# KA24 MAYBE IACV- Idle Air Control Valve



## SIL-S15 (Apr 9, 2005)

MY BOY HAS A KA24 the motor only has 90k on it,Now his motor runs fine when its cold but when its warmed up and starts driving it the car will turn off on him in 1st and 2nd gear if he doesnt keep a good amount of throttle to it but when on the highway it feels fine thats 3rd and up on the gears could this be the IACV- Idle Air Control Valve or the MAF ......thanx


----------



## Trippen (Feb 21, 2006)

Could also Be the EGR this is also effected by the engine temp....I would look at all the emissions things. Does it blow any smoke after its warm?


----------



## rogoman (Dec 16, 2004)

Check the coolant temperature sensor for the ECU. If the sensor is bad, the ECU might be setting a rich mixture when the motor is fully warmed up.


----------



## SIL-S15 (Apr 9, 2005)

rogoman said:


> Check the coolant temperature sensor for the ECU. If the sensor is bad, the ECU might be setting a rich mixture when the motor is fully warmed up.

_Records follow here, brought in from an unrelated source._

theorem phaseEdge_keeps (s : State) : Keeps s (phaseEdge s) := by
  unfold phaseEdge
  with_reducible repeat' first
    | exact Keeps.same
    | (apply Keeps.after; first | apply takeSamples_keeps | apply noPortx_keeps | apply estimate_keeps | apply steerEdge_keeps | apply phaseState_keeps | apply phaseCounts_keeps)
    | (refine Keeps.upd ?_; first | exact Keeps.same | (apply Keeps.after; first | apply takeSamples_keeps | apply noPortx_keeps | apply estimate_keeps | apply steerEdge_keeps | apply phaseState_keeps | apply phaseCounts_keeps) | apply Keeps.ite | split)
    | apply Keeps.ite
    | split

theorem refSwitch_keeps (s : State) (r : RefIn) (beat : Nat) : Keeps s (refSwitch s r beat) := by
  unfold refSwitch
  with_reducible repeat' first | (apply Keeps.after; apply raiseAt_keeps) | (refine Keeps.upd ?_; exact Keeps.same)

theorem holdoverEdge_keeps (s : State) (hiveOk localOk : Bool) : Keeps s (holdoverEdge s hiveOk localOk) := by
  unfold holdoverEdge
  with_reducible repeat' first
    | exact Keeps.same
    | (apply Keeps.after; first | apply seeRefs_keeps | apply checkRefs_keeps | apply refSwitch_keeps)
    | apply Keeps.ite
    | split

theorem invalidateAll_keeps (s : State) (cause : Nat) : Keeps s (invalidateAll s cause) := by
  unfold invalidateAll
  exact Keeps.upd Keeps.same

theorem markerTake_keeps (s : State) (p : Nat) (pay : List Byte) (a : Arrival) : Keeps s (markerTake s p pay a) := by
  unfold markerTake
  with_reducible repeat' first
    | exact Keeps.same
    | (apply Keeps.after; first | apply raise_keeps | apply invalidateAll_keeps)
    | (refine atEdge_keeps _ _ fun s n => ?_)
    | (apply Keeps.elim (fun _ => ?_) ?_)
    | (refine Keeps.upd ?_; first | exact Keeps.same | (apply Keeps.after; first | apply raise_keeps | apply invalidateAll_keeps) | apply Keeps.ite | split | (refine Keeps.upd ?_; first | exact Keeps.same | (apply Keeps.after; first | apply raise_keeps | apply invalidateAll_keeps)))
    | apply Keeps.ite
    | split

theorem jumpEdge_keeps (s : State) : Keeps s (jumpEdge s) := by
  unfold jumpEdge
  with_reducible repeat' first
    | exact Keeps.same
    | (apply Keeps.after; apply clearWindow_keeps)
    | (refine Keeps.upd ?_; first | exact Keeps.same | (apply Keeps.after; apply clearWindow_keeps) | apply Keeps.ite | split | (refine Keeps.upd ?_; first | exact Keeps.same | (apply Keeps.after; apply clearWindow_keeps)))
    | split

theorem execPortExclusionLimit_keeps (p : PortId) (s : State) : ∃ s', execPortExclusionLimit p s = .next s' ∧ Keeps s s' := by
  refine ⟨_, rfl, ?_⟩
  with_reducible repeat' first | exact Keeps.same | (apply Keeps.after; apply raise_keeps) | split

theorem execSeekTimeout_keeps (s : State) : ∃ s', execSeekTimeout s = .next s' ∧ Keeps s s' := by
  refine ⟨_, rfl, ?_⟩
  with_reducible repeat' first | (apply Keeps.after; apply raise_keeps) | (refine Keeps.upd ?_; exact Keeps.same) | split

theorem execCoarseJump_keeps (s : State) : ∃ s', execCoarseJump s = .next s' ∧ Keeps s s' := by
  refine ⟨_, rfl, ?_⟩
  with_reducible repeat' first
    | exact Keeps.same
    | (apply Keeps.after; first | apply raise_keeps | apply clearWindow_keeps)
    | (refine atEdge_keeps _ _ fun s n => ?_)
    | (refine Keeps.upd ?_; first | exact Keeps.same | (apply Keeps.after; first | apply raise_keeps | apply clearWindow_keeps) | apply Keeps.ite | split | (refine Keeps.upd ?_; first | exact Keeps.same | (apply Keeps.after; first | apply raise_keeps | apply clearWindow_keeps)))
    | apply Keeps.ite
    | split

theorem execParentLost_keeps (s : State) : ∃ s', execParentLost s = .next s' ∧ Keeps s s' := by
  refine ⟨_, rfl, ?_⟩
  with_reducible repeat' first
    | exact Keeps.same
    | (apply Keeps.after; apply raise_keeps)
    | (refine Keeps.upd ?_; first | exact Keeps.same | (apply Keeps.after; apply raise_keeps) | apply Keeps.ite | split)
    | apply Keeps.ite
    | split

theorem execHoldTimeout_keeps (s : State) : ∃ s', execHoldTimeout s = .next s' ∧ Keeps s s' := by
  refine ⟨_, rfl, ?_⟩
  with_reducible repeat' first
    | exact Keeps.same
    | (refine Keeps.upd ?_; first | exact Keeps.same | apply Keeps.ite | split)
    | apply Keeps.ite
    | split

theorem masterLeaves_keeps (s : State) : Keeps s (masterLeaves s) := by
  unfold masterLeaves
  with_reducible repeat' first
    | exact Keeps.same
    | (refine Keeps.upd ?_; first | exact Keeps.same | apply Keeps.ite | split)

theorem masterEnable_keeps (s : State) (on : Bool) : Keeps s (masterEnable s on) := by
  unfold masterEnable
  with_reducible repeat' first
    | exact Keeps.same
    | (apply Keeps.after; apply masterLeaves_keeps)
    | (refine Keeps.upd ?_; first | exact Keeps.same | (apply Keeps.after; apply masterLeaves_keeps) | apply Keeps.ite | split)
    | apply Keeps.ite
    | split

theorem execMasterHoldoverTimeout_keeps (s : State) : ∃ s', execMasterHoldoverTimeout s = .next s' ∧ Keeps s s' := by
  refine ⟨_, rfl, ?_⟩
  with_reducible repeat' first
    | exact Keeps.same
    | (apply Keeps.after; first | apply raise_keeps | apply masterLeaves_keeps)
    | (refine Keeps.upd ?_; first | exact Keeps.same | (apply Keeps.after; first | apply raise_keeps | apply masterLeaves_keeps) | apply Keeps.ite | split)
    | apply Keeps.ite
    | split

theorem execRateLimitExceeded_keeps (s : State) : ∃ s', execRateLimitExceeded s = .next s' ∧ Keeps s s' := by
  refine ⟨_, rfl, ?_⟩
  with_reducible repeat' first | (apply Keeps.after; apply raise_keeps) | (refine Keeps.upd ?_; exact Keeps.same) | split

/- Comb.lean. -/

theorem retirePage_keeps (s : State) (p : Nat) : Keeps s (retirePage s p) := by
  unfold retirePage
  with_reducible repeat' first
    | (apply Keeps.after; first | apply hwState_keeps | apply raise_keeps)
    | (refine Keeps.upd ?_; exact Keeps.same)
    | apply Keeps.ite

theorem listRebuild_keeps (s : State) (p c key : Nat) : Keeps s (listRebuild s p c key) := by
  unfold listRebuild
  with_reducible repeat' first
    | exact Keeps.same
    | (refine Keeps.upd ?_; first | exact Keeps.same | apply Keeps.ite | split | (refine Keeps.upd ?_; first | exact Keeps.same))
    | split

theorem dropShadow_keeps (s : State) (p c : Nat) : Keeps s (dropShadow s p c) := by
  unfold dropShadow
  with_reducible repeat' first
    | exact Keeps.same
    | (apply Keeps.after; apply onCtx_keeps)
    | (refine Keeps.upd ?_; first | exact Keeps.same | (apply Keeps.after; apply onCtx_keeps) | apply Keeps.ite | split | (refine Keeps.upd ?_; first | exact Keeps.same | (apply Keeps.after; apply onCtx_keeps)))
    | apply Keeps.ite
    | split

theorem dropCopy_keeps (s : State) (p : Nat) : Keeps s (dropCopy s p) := by
  unfold dropCopy
  with_reducible repeat' first
    | exact Keeps.same
    | (apply Keeps.after; apply listRebuild_keeps)
    | (apply Keeps.after; apply Keeps.foldl; intro s x)
    | (refine Keeps.upd ?_; first | exact Keeps.same | (apply Keeps.after; apply listRebuild_keeps) | (apply Keeps.after; apply Keeps.foldl; intro s x) | apply Keeps.ite | split | (refine Keeps.upd ?_; first | exact Keeps.same | (apply Keeps.after; apply listRebuild_keeps)))
    | apply Keeps.ite
    | split

theorem poisonPage_keeps (s : State) (p : Nat) : Keeps s (poisonPage s p) := by
  unfold poisonPage
  with_reducible repeat' first
    | exact Keeps.same
    | (apply Keeps.after; first | apply raise_keeps | apply retirePage_keeps | apply listRebuild_keeps | apply dropShadow_keeps | apply dropCopy_keeps)
    | (apply Keeps.after; apply Keeps.forUpto; intro s x)
    | (refine Keeps.upd ?_; first | exact Keeps.same | (apply Keeps.after; first | apply raise_keeps | apply retirePage_keeps | apply listRebuild_keeps | apply dropShadow_keeps | apply dropCopy_keeps) | (apply Keeps.after; apply Keeps.forUpto; intro s x) | apply Keeps.ite | split | (refine Keeps.upd ?_; first | exact Keeps.same | (apply Keeps.after; first | apply raise_keeps | apply retirePage_keeps | apply listRebuild_keeps | apply dropShadow_keeps | apply dropCopy_keeps)))
    | apply Keeps.ite
    | split

theorem poisonRead_keeps (s : State) (p : Nat) : Keeps s (poisonRead s p) := by
  unfold poisonRead
  with_reducible repeat' first | (apply Keeps.after; apply raise_keeps) | (refine Keeps.upd ?_; exact Keeps.same) | split

theorem releaseBank_keeps (s : State) (q pb : Nat) : Keeps s (releaseBank s q pb) := by
  unfold releaseBank
  with_reducible repeat' first
    | exact Keeps.same
    | (apply Keeps.after; apply retirePage_keeps)
    | (apply Keeps.after; apply Keeps.foldl; intro s x)
    | (refine Keeps.upd ?_; first | exact Keeps.same | (apply Keeps.after; apply retirePage_keeps) | (apply Keeps.after; apply Keeps.foldl; intro s x) | apply Keeps.ite | split)

theorem zeroPages_sound (s : State) (q pb : Nat) (keep : Nat → Bool) : Sound s (zeroPages s q pb keep) :=
  ⟨rfl, rfl, id, fun h => SMap.filter_wf _ _ _ h, id, id, id⟩

theorem reserveShadow_keeps (s : State) (c : Nat) : Keeps s (reserveShadow s c) := by
  unfold reserveShadow
  with_reducible repeat' first
    | exact Keeps.same
    | (apply Keeps.after; apply onCtx_keeps)
    | (refine Keeps.upd ?_; first | exact Keeps.same | (apply Keeps.after; apply onCtx_keeps) | apply Keeps.ite | split | (refine Keeps.upd ?_; first | exact Keeps.same | (apply Keeps.after; apply onCtx_keeps)))
    | split

theorem reserveAll_keeps (s : State) : Keeps s (reserveAll s) := by
  unfold reserveAll
  with_reducible repeat' first
    | exact Keeps.same
    | (apply Keeps.after; apply reserveShadow_keeps)
    | (apply Keeps.after; apply Keeps.forUpto; intro s x)
    | split

theorem execZeroFillComplete_sound (q : Quad) (bank : Nat) (s : State) : ∃ s', execZeroFillComplete q bank s = .next s' ∧ Sound s s' := by
  refine ⟨_, rfl, ?_⟩
  with_reducible repeat' first
    | exact Sound.same
    | (apply Sound.after; first | apply zeroPages_sound | (apply Keeps.sound; apply reserveAll_keeps))
    | (refine Sound.upd ?_; first | exact Sound.same | (apply Sound.after; first | apply zeroPages_sound | (apply Keeps.sound; apply reserveAll_keeps)) | apply Sound.ite | split)
    | apply Sound.ite
    | split

theorem onRebuild_keeps (s : State) (p : Nat) (f : Rebuild → Rebuild) : Keeps s (onRebuild s p f) := by
  unfold onRebuild
  exact Keeps.upd Keeps.same

theorem dropRebuild_keeps (s : State) (p : Nat) : Keeps s (dropRebuild s p) := by
  unfold dropRebuild
  exact Keeps.upd Keeps.same

theorem writeBoth_sound (s : State) (page : Nat) (bytes : List Byte) : Sound s (writeBoth s page bytes) := by
  unfold writeBoth
  with_reducible repeat' first
    | exact Sound.same
    | (apply Sound.after; apply combWrite_sound)
    | (refine Sound.upd ?_; first | exact Sound.same | (apply Sound.after; apply combWrite_sound) | apply Sound.ite | split)
    | split

theorem pageRebuilt_sound (s : State) (page : Nat) (clean : Bool) (r : Rebuild) (bytes : List Byte) : Sound s (pageRebuilt s page clean r bytes) := by
  unfold pageRebuilt
  with_reducible repeat' first
    | exact Sound.same
    | (apply Sound.after; first | (apply Keeps.sound; apply raise_keeps) | (apply Keeps.sound; apply onRebuild_keeps) | (apply Keeps.sound; apply dropRebuild_keeps) | apply writeBoth_sound)
    | (refine Sound.upd ?_; first | exact Sound.same | (apply Sound.after; first | (apply Keeps.sound; apply raise_keeps) | (apply Keeps.sound; apply onRebuild_keeps) | (apply Keeps.sound; apply dropRebuild_keeps) | apply writeBoth_sound) | apply Sound.ite | split | (refine Sound.upd ?_; first | exact Sound.same | (apply Sound.after; first | (apply Keeps.sound; apply raise_keeps) | (apply Keeps.sound; apply onRebuild_keeps) | (apply Keeps.sound; apply dropRebuild_keeps) | apply writeBoth_sound)))
    | apply Sound.ite
    | split

theorem execPageRebuildComplete_sound (page : Nat) (clean : Bool) (s : State) : ∃ s', execPageRebuildComplete page clean s = .next s' ∧ Sound s s' := by
  refine ⟨_, rfl, ?_⟩
  with_reducible repeat' first | exact Sound.same | (apply Sound.after; apply pageRebuilt_sound) | split

theorem foldl_putAt_wf (l : List (Nat × Byte)) (m : SMap Byte) (h : SMap.wf m 0#8 = true) :
    SMap.wf (l.foldl (fun (m : SMap Byte) e => m.putAt e.1 e.2 0#8) m) 0#8 = true := by
  induction l generalizing m with
  | nil => exact h
  | cons e r ih => exact ih _ (SMap.putAt_wf m e.1 e.2 0#8 h)

theorem copyBank_sound (s : State) (q src dst : Nat) : Sound s (copyBank s q src dst) :=
  ⟨rfl, rfl, id, fun hc => foldl_putAt_wf _ _ (SMap.filter_wf _ _ _ hc), id, id, id⟩

theorem bankCopied_sound (s : State) (page c key pb : Nat) (bytes : List Byte) : Sound s (bankCopied s page c key pb bytes) := by
  unfold bankCopied
  with_reducible repeat' first
    | exact Sound.same
    | (apply Sound.after; first | apply combWrite_sound | (apply Keeps.sound; apply dropRebuild_keeps) | apply copyBank_sound)
    | (refine Sound.upd ?_; first | exact Sound.same | (apply Sound.after; first | apply combWrite_sound | (apply Keeps.sound; apply dropRebuild_keeps) | apply copyBank_sound) | apply Sound.ite | split)
    | apply Sound.ite
    | split

theorem execBankCopyComplete_sound (page : Nat) (s : State) : ∃ s', execBankCopyComplete page s = .next s' ∧ Sound s s' := by
  refine ⟨_, rfl, ?_⟩
  with_reducible repeat' first | exact Sound.same | (apply Sound.after; apply bankCopied_sound) | split

theorem execRebuildWaitLimit_keeps (page : Nat) (s : State) : ∃ s', execRebuildWaitLimit page s = .next s' ∧ Keeps s s' := by
  refine ⟨_, rfl, ?_⟩
  with_reducible repeat' first
    | exact Keeps.same
    | (apply Keeps.after; first | apply raise_keeps | apply onRebuild_keeps)
    | split

theorem mapSwap_keeps (s : State) (e : Nat × Nat × Nat × Nat) : Keeps s (mapSwap s e) := by
  unfold mapSwap
  with_reducible repeat' first
    | exact Keeps.same
    | (apply Keeps.after; first | apply onCtx_keeps | apply listRebuild_keeps | apply releaseBank_keeps)
    | (apply Keeps.after; apply Keeps.foldl; intro s x)
    | (refine Keeps.upd ?_; first | exact Keeps.same | (apply Keeps.after; first | apply onCtx_keeps | apply listRebuild_keeps | apply releaseBank_keeps) | (apply Keeps.after; apply Keeps.foldl; intro s x) | apply Keeps.ite | split | (refine Keeps.upd ?_; first | exact Keeps.same | (apply Keeps.after; first | apply onCtx_keeps | apply listRebuild_keeps | apply releaseBank_keeps)))
    | apply Keeps.ite
    | split

theorem combEdge_keeps (s : State) : Keeps s (combEdge s) := by
  unfold combEdge
  with_reducible repeat' first
    | exact Keeps.same
    | (apply Keeps.after; first | apply retirePage_keeps | apply mapSwap_keeps)
    | (apply Keeps.after; apply Keeps.foldl; intro s x)
    | (refine Keeps.upd ?_; first | exact Keeps.same | (apply Keeps.after; first | apply retirePage_keeps | apply mapSwap_keeps) | (apply Keeps.after; apply Keeps.foldl; intro s x) | apply Keeps.ite | split | (refine Keeps.upd ?_; first | exact Keeps.same | (apply Keeps.after; first | apply retirePage_keeps | apply mapSwap_keeps)))
    | apply Keeps.ite
    | split

theorem installTable_keeps (s : State) : Keeps s (installTable s) := by
  unfold installTable
  exact Keeps.upd Keeps.same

 the temerature sensor is located around the thermostat housing rite? the red sonsor i think
and as for the egr system how do u check that? maybe if i check the ecu itll tell me?
havent checkt for smoke it just hesitates allot of out of a stoping point when warm.....


----------



## rogoman (Dec 16, 2004)

The temperature sensor is located on the front of the intake manifold where the top radiator hose connects. There are two sensors side-by-side; the sensor for the ECU is the larger one.

Here's how to test it:


----------



## 24EQ (Jun 10, 2006)

Hey I'm having the same problem. I usually have to keep going about 80 MPH on the highway for it not to start stalling on me. I guess I'll just check all the hints you guys just talked about.


----------



## SIL-S15 (Apr 9, 2005)

rogoman said:


> The temperature sensor is located on the front of the intake manifold where the top radiator hose connects. There are two sensors side-by-side; the sensor for the ECU is the larger one.
> 
> Here's how to test it:


o ok im test it see what happens but i think he already bought the EGR valve anyway if it isnt that then ill know for sure its his temp sensor thanx rogoman


----------



## SIL-S15 (Apr 9, 2005)

SIL-S15 said:


> o ok im test it see what happens but i think he already bought the EGR valve anyway if it isnt that then ill know for sure its his temp sensor thanx rogoman


dont know if anybodys replaced there PCV VALVE on the KA24DE but im going to t/m but anyway im going to have to remove a couple of hoses from my radiator so basically i wanted to know if anybody knew how to bleed the air form the system.thanx


----------